Classroom assistants start all out strike action
Monday, 8 October 2007
More than 3,000 classroom assistants began all out strike action today after efforts to broker a deal between management and Nipsa members failed.
The strike is likely to close about 50 special schools for the foreseeable future and it is also expected to cause disruption in hundreds of mainstream schools.
The walk outs are the culmination of a series of strikes by members of public service union Nipsa who are fighting for the retention of a 32.5 hour week, the current special needs allowance and recognition of NVQ level three.
Special schools across Northern Ireland have already been forced to close their doors for four days as a result of the industrial action.
Tracey Newell, whose son, Conor, attends Knockbreda Primary School in east Belfast, said she believes the Education and Library Boards and Department of Education have failed children with special needs.
Ms Newell said she has not received adequate explanation from either the Department or the Board as to why contingency plans were not implemented.

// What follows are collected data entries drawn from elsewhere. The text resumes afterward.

-- ==== Sys2Proof/Certificates/Slice0/Obligations.lean ====
section
/-! DEFINITION. The statements for the provers, by the files of the spec. Each docstring names the rules it formalises. -/

open Sys2Proof Sys2Proof.Machine

/-! ## 30_encoding.md -/

/-- R92, R93: words written out from the spec's encodings (95_test_vectors.md, V-ENC) decode to the commands they stand for. -/
def Obligations.SpecWordsDecode : Prop :=
  decode 0x10000000000 = .command .beginBind ∧ decode 0x20000000000 = .command .endBind ∧
  decode 0x30000000005 = .command (.setPin 5) ∧ decode 0x4FFFF010203 = .command (.setPix3 65535 1 2 3) ∧
  decode 0x5000000FF00 = .command (.setPixP 0 0x00FF00) ∧ decode 0x60001000000 = .command (.getPix 1) ∧
  decode 0x70000000000 = .command .numPix ∧ decode 0x8000000007F = .command (.setBrt 127) ∧
  decode 0x90000000000 = .command .showFrame ∧ decode 0xA000000FF00 = .command (.color 0 255 0) ∧
  decode 0x00000000000 = .reserved 0 ∧ decode 0xB0000000000 = .reserved 0xB ∧ decode 0xF0000000000 = .reserved 0xF

/-- R92, R93, R98: encoding a command and decoding the word gives the command back, with every operand at every value. -/
def Obligations.DecodeEncodeAgree : Prop := ∀ i : Instr, decode (encode i) = .command i

/-- R107: the decoder is total; the opcodes 0x1 to 0xA give the command with that opcode, every other "reserved"; decode then
encode is the identity on canonical words. -/
def Obligations.DecoderIsTotal : Prop :=
  (∀ w : CmdWord,
    if 1 ≤ (opOf w).toNat ∧ (opOf w).toNat ≤ 10 then ∃ i, decode w = .command i ∧ opcode i = opOf w
    else decode w = .reserved (opOf w)) ∧
  ∀ (w : CmdWord) (i : Instr), canonical w = true → decode w = .command i → encode i = w

/-- R94: the bits a command does not use are ignored, by the decoder and by the cycle that accepts the word, its port timing
included; the encoder leaves them 0; for SETPIN and SETBRT they are `IDX` and `DATA[23:8]`. -/
def Obligations.UnusedBitsIgnored : Prop :=
  (∀ w v : CmdWord, opOf w = opOf v → (w ^^^ v) &&& ~~~(unusedBits (opOf w)) = 0 →
    decode w = decode v ∧
    ∀ (s : State) (rest : List Offer), cmdReady s = true →
      step { s with host := { wait := 0, word := w } :: rest } = step { s with host := { wait := 0, word := v } :: rest }) ∧
  (∀ i : Instr, canonical (encode i) = true) ∧
  ∀ w : CmdWord, opOf w = 3 ∨ opOf w = 8 →
    (canonical w = true ↔ idxOf w = 0 ∧ redOf (dataOf w) = 0 ∧ greenOf (dataOf w) = 0)

/-- R97: the packed colour is `(r << 16) | (g << 8) | b`, and unpacking is the inverse. -/
def Obligations.PackedColourLayout : Prop :=
  (∀ r g b : Byte,
    (packColor r g b).toNat = (r.toNat <<< 16) ||| (g.toNat <<< 8) ||| b.toNat ∧
    redOf (packColor r g b) = r ∧ greenOf (packColor r g b) = g ∧ blueOf (packColor r g b) = b) ∧
  ∀ c : Color, packColor (redOf c) (greenOf c) (blueOf c) = c

/-! ## 70_reset_and_hazards.md, 10_state.md: reset -/

/-- R290 to R294, R23: a cycle with `rst = 1` accepts nothing (`cmd_ready = 0`) and leaves every state element at its reset
value, from the straps of that cycle, in whatever state it comes; no event is issued. THE MODEL'S CHOICES: the reset values
stand in the next cycle also while `rst` stays 1 (log entry 12); the host's words stay (log entry 2); a waiting response is
dropped (log entry 18). -/
def Obligations.ResetCycleGivesResetValues : Prop :=
  ∀ (s : State) (st : Straps) (o : ChannelOrder),
    s.cfg.wf = true → inputs s = .reset st → orderOfCode st.order = some o →
    cmdReady s = false ∧
    ∃ t, step s = .next t ∧
      t.nLeds = (if st.allocOk then st.n else 0) ∧ t.order = o ∧ t.bufValid = st.allocOk ∧ (∀ a, bufGet t.buf a = 0) ∧
      t.bright = 0 ∧ t.fsm = .unbound ∧ t.pinId = st.pin ∧ t.pinHandle = none ∧ t.pinMask = none ∧
      t.seq = .idle ∧ t.bytePtr = 0 ∧ t.bitIdx = 7 ∧ t.cnt = 0 ∧ t.line = false ∧ t.oe = false ∧
      t.crit = false ∧ t.mtSuspend = false ∧ t.glitched = false ∧
      t.gpioEv = none ∧ t.gpioPending = [] ∧ t.mtEv = none ∧ t.rsp = none ∧ t.executing = none ∧
      t.host = s.host ∧ t.cfg = s.cfg

/-- R8 (a) to (c) with the ranges of R7 and R95: what a well-formed configuration is; R8, R99: every step of a machine whose
configuration is not well-formed is refused, and so is a reset with `CFG_ORDER = 3`; the codes of the channel orders, and the
default. THE MODEL'S CHOICES (log entry 16): R7's ranges and R95's bounds count as well-formedness, every step refuses, and the
reset cycle that samples the straps refuses code 3. -/
def Obligations.IllFormedConfigurationRefused : Prop :=
  (∀ c : Config, c.wf = true ↔
    0 < c.fClk ∧ c.profile.tagHz = c.fClk ∧ c.profile.t0h.toNat < c.profile.t1h.toNat ∧ 1 ≤ c.profile.t0h.toNat ∧
    1 ≤ c.profile.t0l.toNat ∧ 1 ≤ c.profile.t1h.toNat ∧ 1 ≤ c.profile.t1l.toNat ∧ 1 ≤ c.profile.tres.toNat ∧
    0 < c.portW ∧ (∀ r ∈ c.pins, ∃ j, j < c.portW ∧ r.mask = 2 ^ j) ∧
    ∀ t : CmdTiming, t = c.timingDefault ∨ (∃ i, (i, t) ∈ c.timing) → 1 ≤ t.busy ∧ 1 ≤ t.rsp ∧ t.rsp ≤ t.busy + 1) ∧
  (∀ s : State, s.cfg.wf = false → step s = .refused .illFormedConfiguration) ∧
  (∀ (s : State) (st : Straps), s.cfg.wf = true → inputs s = .reset st → st.order = 3 →
    step s = .refused .illFormedStraps) ∧
  orderOfCode 0 = some .rgb ∧ orderOfCode 1 = some .grb ∧ orderOfCode 2 = some .brg ∧ orderOfCode 3 = none ∧
  ∀ n pin ok, ({ n := n, pin := pin, allocOk := ok } : Straps).order = 1

/-- `State.reset` is the state R23 gives for the straps of the spec's own example (MODEL'S CHOICE, log entry 1), in which a
command can be accepted. -/
def Obligations.StateResetIsReady : Prop :=
  State.reset = State.initial Config.example95 Straps.example95 .grb ∧ State.reset.cfg.wf = true ∧
  orderOfCode Straps.example95.order = some .grb ∧ Straps.example95.wf = true ∧
  cmdReady State.reset = true ∧ State.reset.fsm = .unbound ∧ State.reset.bright = 0 ∧ State.reset.bitIdx = 7

/-- R45, R36, R37: every invariant holds after reset, whatever the parameters and the straps. -/
def Obligations.ResetMeetsInvariants : Prop :=
  ∀ (c : Config) (st : Straps) (o : ChannelOrder),
    ControlInv (State.initial c st o) ∧ BufferInv (State.initial c st o) ∧ BrightnessInv (State.initial c st o) ∧
    PinLevelInv (State.initial c st o) ∧ PinModeInv (State.initial c st o)

/-! ## 30_encoding.md, 00_scope.md: the command port and the cycle -/

/-- A step runs the decoded command: the cycle that accepts a word which decodes to `i` runs `exec i` on the state with the
cycle passed and the word taken (`taken`), then marks the port busy (`occupy`) and ends the cycle (`closeCycle`). -/
def Obligations.StepRunsDecodedCommand : Prop :=
  ∀ (s : State) (w : CmdWord) (rest : List Offer) (i : Instr),
    Accepts s w rest → decode w = .command i → i.wf = true →
    step s =
      match exec i (taken rest s) with
      | .next u => .next (closeCycle (othersNow s) (occupy (some i) u))
      | .fault f => .fault f
      | .refused r => .refused r

/-- R96: an accepted reserved word changes no state element, gives no response and no GPIO event; OUT and MODE follow the other
owners' events only. THE MODEL'S CHOICES: the word takes the hardware's meaning (log entry 7) and keeps the port busy for its
`LAT_CMD` cycles (log entry 15). -/
def Obligations.ReservedWordDoesNothing : Prop :=
  ∀ (s : State) (w : CmdWord) (rest : List Offer) (op : BitVec 4),
    Accepts s w rest → decode w = .reserved op → ControlInv s →
    ∃ t, step s = .next t ∧
      t = closeCycle (othersNow s) { s with
        host := rest, env := s.env.tail, executing := some { cmd := none, left := (timingOf s.cfg none).busy },
        rsp := none, gpioEv := none, mtEv := none } ∧
      t = { s with
        host := rest, env := s.env.tail, executing := t.executing, rsp := none, gpioEv := none, mtEv := none,
        out := t.out, mode := t.mode }

/-- R91, R230: the handshake. A word is taken exactly when `cmd_valid` and `cmd_ready` are 1, one per cycle and in order; else
every word is still there. `cmd_ready` is 0 in reset, while `Transmitting`, and while an accepted command executes. -/
def Obligations.HandshakeTakesOneWord : Prop :=
  ∀ s t : State, ControlInv s → step s = .next t →
    t.host.map Offer.word =
      (if cmdReady s = true ∧ cmdValid s = true then (s.host.map Offer.word).tail else s.host.map Offer.word) ∧
    (cmdReady s = true ↔ rstNow s = false ∧ s.fsm ≠ .transmitting ∧ s.executing = none)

"If this was mainstream schools we were talking about something would have been done," she said.
"If I didn't send my son to school I would get into trouble, yet when I contacted the Board and asked them whether they had alternative arrangements so that Conor could still go to school they said they had no statutory obligation to provide a contingency plan.
While the classroom assistant who works with her son has returned to work after deciding she could no longer afford to remain on strike, Ms Newell said she has been frustrated by the experience.
"It is the job of the Board and the Department to provide education. In any other business if industrial action was taking place a contingency plan would be put in place. It's good business practice yet the only thing they did was let the schools decide whether they could stay open or not."
As the latest strike action began, NIPSA General Secretary John Corey said members will not accept management's latest offer.
lMeanwhile, mail deliveries across the UK were expected to be crippled after up to 130,000 members of the Communication Workers Union began strike action this morning.